Той печальной ночью, видя вокруг себя столько страданий, я стыдился того, что остался цел, и слезы катились из моих глаз. Я плакал впервые с тех пор, как Гераклит [22] выгнал меня из дома, назвав неблагодарным. Гераклит не мог смириться с тем, что я вместе со всеми исполнял танец свободы и помогал жителям Эфеса в выдворении Гермадора.
Вдруг, откуда ни возьмись, передо мной вырос Дионисий. Проведя рукой по моим щекам, он удивленно спросил:
— Почему ты плачешь, Турмс, — человек, который смеялся во время боя, когда смерть косила вокруг людей?
— Прости мне мои слезы, — ответил я Дионисию. — Я и сам не знаю, отчего они льются. Наверное, не оттого, что ионийцы проиграли сражение. И себя мне не жаль. Но как мне не плакать, вспоминая о пропитанном благовониями воздухе, о восковой табличке с палочкой для письма и о насмешливой мудрости, которая царила в доме моего учителя! Это он открыл мне, что самый долгий путь человек совершает в себе самом и никому не дано узнать свой предел. Вот почему я плачу.
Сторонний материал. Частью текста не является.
/-! ### The books of a period (R390) -/

/-- The Trail of a stack in the present period. -/
def State.trailOf (s : State) (st : Nat) : TrailStack := SMap.get (fun _ => {}) s.trail.byStack st

/-- Set the Trail of a stack. -/
def State.setTrail (s : State) (st : Nat) (t : TrailStack) : State :=
  { s with trail := { s.trail with byStack := SMap.set (fun _ => {}) s.trail.byStack st t } }

/-- Start a period on a stack: refresh and carried slots are taken first (R383, R390). -/
def State.startPeriod (s : State) (st carried : Nat) (book : List Nat) : State :=
  s.setTrail st { refresh := s.refreshSlots st, carried, slots := s.periodSlots st, book }

/-- Slots that the period has left on a stack. -/
def TrailStack.left (t : TrailStack) : Nat :=
  t.slots - (t.refresh + t.carried + t.reserve + t.cls + t.overrun + t.system + t.borrowed)

/-- The charges of R384. -/
inductive Charge where
  | reserve (pitch : Nat)
  | cls (k : Nat)
  | overrun (k : Nat)
  | borrowed (k : Nat)
  /-- System activities: 0 CLEAR, 1 SCRUB, 2 REBUILD, 3 DIRECTORY. -/
  | system (a : Nat)
  deriving DecidableEq, Repr

/-- Charge `n` slots on a stack (R382, R390): what does not fit the period is carried into the next. -/
def State.charge (s : State) (c : Charge) (st n : Nat) : State :=
  let t := s.trailOf st
  let now := min n t.left
  let t := { t with carryOut := t.carryOut + (n - now) }
  match c with
  | .reserve p =>
    (s.setTrail st { t with reserve := t.reserve + now,
                            usedReserve := SMap.upd (fun _ => 0) t.usedReserve p (· + n) }).bumpBy
      (E.pitchReserveUsed p) n
  | .cls k =>
    (s.setTrail st { t with cls := t.cls + now, usedClass := SMap.upd (fun _ => 0) t.usedClass k (· + n) }).bumpBy
      (E.clsUsed k) n
  | .overrun k => (s.setTrail st { t with overrun := t.overrun + now }).bumpBy (E.clsOverruns k) n
  | .borrowed k => (s.setTrail st { t with borrowed := t.borrowed + now }).bumpBy (E.clsBorrowed k) n
  | .system a =>
    (s.setTrail st { t with system := t.system + now,
                            usedSys := SMap.upd (fun _ => 0) t.usedSys a (· + n) }).bumpBy
      (E.trailSSystemUsed st) n

/-- Charge the whole cost of an access, stack by stack. -/
def State.chargeAll (s : State) (c : Charge) (cost : List (Nat × Nat)) : State :=
  cost.foldl (fun s x => s.charge c x.1 x.2) s

/-- Slots that a class has left on a stack. -/
def State.classLeft (s : State) (k st : Nat) : Bool :=
  decide (SMap.get (fun _ => 0) (s.trailOf st).usedClass k < s.classLimit k st)

/-- Slots that a pitch's RESERVE has left on a stack. -/
def State.reserveLeft (s : State) (p st : Nat) : Bool :=
  decide (SMap.get (fun _ => 0) (s.trailOf st).usedReserve p < s.reg (E.pitchReservedSlots p))

/-! ### Precedence (R387 to R389) -/

/-- The stack and index at which a line's access waits: its data slot, or the parity slot that orders its
stripe while the data slot is lost (R180). -/
def State.accessHome (s : State) (ln : Nat) : Nat × Nat :=
  match s.home ln with
  | .none => (0, 0)
  | .plain st k => match s.place st k with
    | .here slot => (slot / stackSlots, slot % stackSlots)
    | _ => (st, k)
  | .prot t _ st k => match s.place st k with
    | .here slot => (slot / stackSlots, slot % stackSlots)
    | _ => (t % 16, k)

/-- The charge that an access takes when it issues now, and its place in the precedence of R387; none while it
may not issue. -/
def State.chargeOf (s : State) (a : Access) (st : Nat) : Option (Nat × Charge) :=
  let k := a.req.bclass
  if a.directory then some (3, .system 3)
  else if a.reserve ∧ s.reserveLeft a.req.pitch st then some (1, .reserve a.req.pitch)
  else if a.aged then some (2, if s.classLeft k st then .cls k else .overrun k)
  else if s.classLeft k st then some (3, .cls k)
  else if a.free then some (3, .overrun k)
  else some (4, .borrowed k)

/-- The order of two candidates: step of R387, then age for steps 1 and 2, then PRIORITY and age. -/
def issueKey (step : Nat) (a : Access) : Nat :=
  step * 2 ^ 66 + (if step ≤ 2 then 0 else a.prio * 2 ^ 64) + a.id % 2 ^ 64

/-- The access that the controller of a stack issues next to a bank: accesses to one line keep their order. -/
def State.nextIssue (s : State) (st bank : Nat) : Option (Access × Charge) :=
  let q := s.trail.queue
  let cand := q.filterMap fun a =>
    let h := s.accessHome a.line
    if h.1 = st ∧ bankOf h.2 = bank ∧ (q.find? fun b => b.line == a.line) = some a then
      (s.chargeOf a st).map fun c => (a, c)
    else none
  (argMin (fun x => issueKey x.2.1 x.1) cand).map fun x => (x.1, x.2.2)

/-! ### Atomics (R147, R148) -/

/-- The signed reading of an operand of `w` bits. -/
def smaller (w a b : Nat) : Bool := decide (sgn w a < sgn w b)

/-- The new value of an atomic on an operand of `w` bits (R147). -/
def atomicNew (op w old x cmp : Nat) : Nat :=
  match op with
  | 0x10 => x
  | 0x11 => if old = cmp then x else old
  | 0x12 => (old + x) % 2 ^ w
  | 0x13 => old &&& x
  | 0x14 => old ||| x
  | 0x15 => old ^^^ x
  | 0x16 => if smaller w old x then x else old
  | 0x17 => if smaller w old x then old else x
  | 0x18 => max old x
  | 0x19 => min old x
  | 0x1A => fadd32 old x
  | _ => old

/-- Bytes of an atomic's operand (R146). -/
def atomicBytes (r : Req) : Nat := 4 * 2 ^ r.width

/-- An atomic that its opcode allows: width and alignment (R146, R147, R149). -/
def atomicLegal (op : Nat) (r : Req) : Bool :=
  let wOk := if op = 0x11 then decide (r.width ≤ 2) else if op = 0x1A then r.width == 0 else decide (r.width ≤ 1)
  decide (0x10 ≤ op) && decide (op ≤ 0x1A) && wOk && decide (r.offset % atomicBytes r = 0) && decide (r.offset < 64)

/-- The operand of an atomic, and its comparand. -/
def atomicOperand (r : Req) : Nat := (r.opLo.toNat + 2 ^ 64 * r.opHi.toNat) % 2 ^ (8 * atomicBytes r)

/-- The comparand of a CAS. -/
def atomicCompare (r : Req) : Nat := (r.cmpLo.toNat + 2 ^ 64 * r.cmpHi.toNat) % 2 ^ (8 * atomicBytes r)

/-- A line after an atomic. -/
def atomicLine (op : Nat) (r : Req) (d : Line) : Line :=
  let n := atomicBytes r
  let old := takeBytes d r.offset n
  mergeLine (rangeMask r.offset n) (placeBytes r.offset n (atomicNew op (8 * n) old (atomicOperand r) (atomicCompare r))) d

/-- The result block of an atomic: the old value (R146). -/
def atomicResult (r : Req) (d : Line) : Word × Word :=
  let old := takeBytes d r.offset (atomicBytes r)
  (BitVec.ofNat 64 old, BitVec.ofNat 64 (old / 2 ^ 64))
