/-- Vector format of an index. -/
def Index.fmt (x : Index) : Nat := bits x.params 19 16

/-- DIM of an index. -/
def Index.dim (x : Index) : Nat := bits x.params 44 32

/-- SW of an index. -/
def Index.sw (x : Index) : Nat := bits x.params 9 8

/-- METRIC of an index. -/
def Index.metric (x : Index) : Nat := bits x.params 21 20

/-- KEY_BITS of an index. -/
def Index.keyBits (x : Index) : Nat := bits x.params 4 0

/-- VEC_STRIDE of an index. -/
def Index.stride (x : Index) : Nat := vecStride x.fmt x.dim

/-- The bytes of the bucket area (R321). -/
def bucketArea (keyBits ovf capacity : Nat) : Nat := (2 ^ keyBits + ovf) * 4096 + cdiv (4 * capacity) 4096 * 4096

/-- RES_STRIDE (R339). -/
def resStride (k : Nat) : Nat := cdiv (32 + 16 * k) 64 * 64

/-- Length of shard `j` of a chunk of `lc` elements among `n` members (R425). -/
def shardLen (lc n j : Nat) : Nat :=
  let q := cdiv lc n
  min lc ((j + 1) * q) - min lc (j * q)

/-- Elements of a member's own shard of every chunk of a buffer (R425). -/
def ownShards (count chunk n j : Nat) : Nat :=
  count / chunk * shardLen chunk n j + shardLen (count % chunk) n j

/-- The rank of this device in a group. -/
def State.rankIn (s : State) (g : Group) : Nat :=
  ((findIdxOpt (fun m => m == s.deviceNumber) g.members).map fun x => x.1).getD 0

/-! ### Flag lines of collectives (R429) -/

/-- Every other rank. -/
def otherRanks (n me : Nat) : List Nat := (List.range n).filter fun x => x != me

/-- A flag line (R429). -/
def flagLine (hash seq chunk step : Nat) (failed : Bool) : Line :=
  lineOfWords [packWord [(0, hash), (32, seq)], BitVec.ofNat 64 chunk, packWord [(0, step), (32, b2n failed)]]

/-- The member of a collective under way writes a flag line with FAILED to every other member (R429, R431). -/
def State.sendFailed (s : State) (id : DescId) : State :=
  match s.eng.colls.find? fun r => r.desc == id with
  | none => s
  | some r =>
    let g := s.groupAt r.handle
    let me := s.rankIn g
    s.emitAll ((otherRanks g.members.length me).map fun x =>
      .collFlag (g.members.getD x 0) g.pitch ((s.desc id).elim 0 Desc.bclass) me (flagLine g.hash r.seq r.chunk r.step true))

/-! ### Argument checks -/

/-- VIEW_CREATE's fields are in range (R270). -/
def Desc.viewCreateOk (d : Desc) : Bool :=
  let ffmt := d.fld 6 47 44
  let tfmt := d.fld 6 51 48
  let rank := d.fld 6 40 32
  (ffmt == 4 || ffmt == 5 || ffmt == 8) && inRange tfmt 8 10 && inRange (d.fld 6 12 0) 1 4096 &&
    inRange (d.fld 6 28 16) 1 4096 && inRange rank 1 256 && (ffmt == 8 || rank % 32 == 0) &&
    d.fld 4 56 0 % 64 == 0 && d.fld 5 56 0 % 64 == 0

/-- VIEW_MEASURE's fields are in range for an N of `n` (R283). -/
def Desc.viewMeasureOk (d : Desc) (n : Nat) : Bool :=
  let fmt := d.fld 6 3 0
  inRange fmt 8 10 && d.fld 5 56 0 % 64 == 0 && decide (n * (elemBits fmt / 8) ≤ d.fld 6 31 16)

/-- M, N and RANK of GRAD_COMPRESS and COMP_ALL_REDUCE are in range (R285). -/
def Desc.gradOk (d : Desc) : Bool :=
  inRange (d.fld 9 12 0) 1 4096 && inRange (d.fld 9 28 16) 1 4096 && inRange (d.fld 9 40 32) 1 256

/-- ACT_PACK's or ACT_UNPACK's fields are in range (R289). -/
def Desc.packOk (d : Desc) : Bool :=
  let sf := d.fld 7 3 0
  let df := d.fld 7 7 4
  d.fld 5 56 0 % 64 == 0 && decide (1 ≤ d.fld 6 39 0) &&
    (if d.opcode = 0x26 then inRange sf 8 10 && (df == 0 || df == 4 || df == 5)
     else (sf == 0 || sf == 4 || sf == 5) && (df == 8 || df == 10))

/-- Bytes of a packed array of `count` elements (R289): elements, then scales from the next 64 B boundary. -/
def packedScales (fmt count : Nat) : Nat := cdiv (cdiv count 32 * 4 * elemBits fmt) 64 * 64

/-- Length of a packed array. -/
def packedBytes (fmt count : Nat) : Nat := packedScales fmt count + cdiv count 32

/-- EMB_TABLE_CREATE's fields are in range (R297). -/
def Desc.tableOk (d : Desc) : Bool :=
  let dim := d.fld 4 52 40
  let fmt := d.fld 4 55 53
  let st := d.fld 5 46 32
  decide (1 ≤ d.fld 4 39 0) && inRange dim 1 4096 && decide (fmt ≤ 3) && (fmt != 3 || dim % 2 == 0) &&
    decide (1 ≤ d.fld 5 23 0) && inRange (d.fld 5 30 24) 1 64 &&
    (st == 16 || st == 32 || (st % 64 == 0 && inRange st 64 16384)) && decide (rowBytes fmt dim ≤ st) &&
    d.fld 6 56 0 % 8 == 0 && d.fld 7 51 0 % 16 == 0 && d.fld 8 51 0 % 64 == 0

/-- EMB_GATHER's fields are in range (R302). -/
def Desc.gatherOk (d : Desc) : Bool :=
  let pool := d.fld 4 11 10
  let of := d.fld 4 19 16
  decide (pool ≤ 2) && (of == 8 || of == 10) && d.fld 7 56 0 % 64 == 0 && inRange (d.fld 8 31 0) 1 16777216 &&
    (pool == 0 || inRange (d.fld 8 63 32) 1 16777216)

/-- EMB_UPDATE's fields are in range for a table (R306). -/
def Desc.updateOk (d : Desc) (t : Table) : Bool :=
  decide (d.fld 4 11 10 ≤ 1) && inRange (d.fld 7 31 0) 1 16777216 && (d.fld 4 11 10 == 0 || t.acc != 0)

/-- The moments that a rule uses (R310). -/
def optUsesM (rule : Nat) : Bool := rule != 0

/-- The second moment is used. -/
def optUsesV (rule : Nat) : Bool := decide (2 ≤ rule)

/-- Bytes of a moment array (R312). -/
def momentBytes (fmt count : Nat) : Nat :=
  match fmt with
  | 0 => 4 * count
  | 1 => 2 * count
  | _ => 64 * cdiv count 64 + 4 * cdiv count 64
Я прижал его большую ладонь к своей щеке и продолжал навзрыд:
— Однажды Диана кинула мне яблоко, на котором было вырезано ее имя. И это яблоко было для меня дороже всей мудрости моего учителя. Из-за него кружился я в танце свободы. Из-за него подбросил горящий факел в храм Кибелы в Сардах. А теперь я проливаю слезы, не в силах вспомнить лицо Дианы. Поистине нет ничего постоянного, каждое мгновение все изменяется. Меняюсь и я. Все — даже земля и вода — возникло из пламени и в пламя же возвратится. Сам бог — это ночь и день, зима и лето, голод и сытость… Поэтому и он изменчив, как тлеющие благовония. С каждым новым запахом он обретает новое имя.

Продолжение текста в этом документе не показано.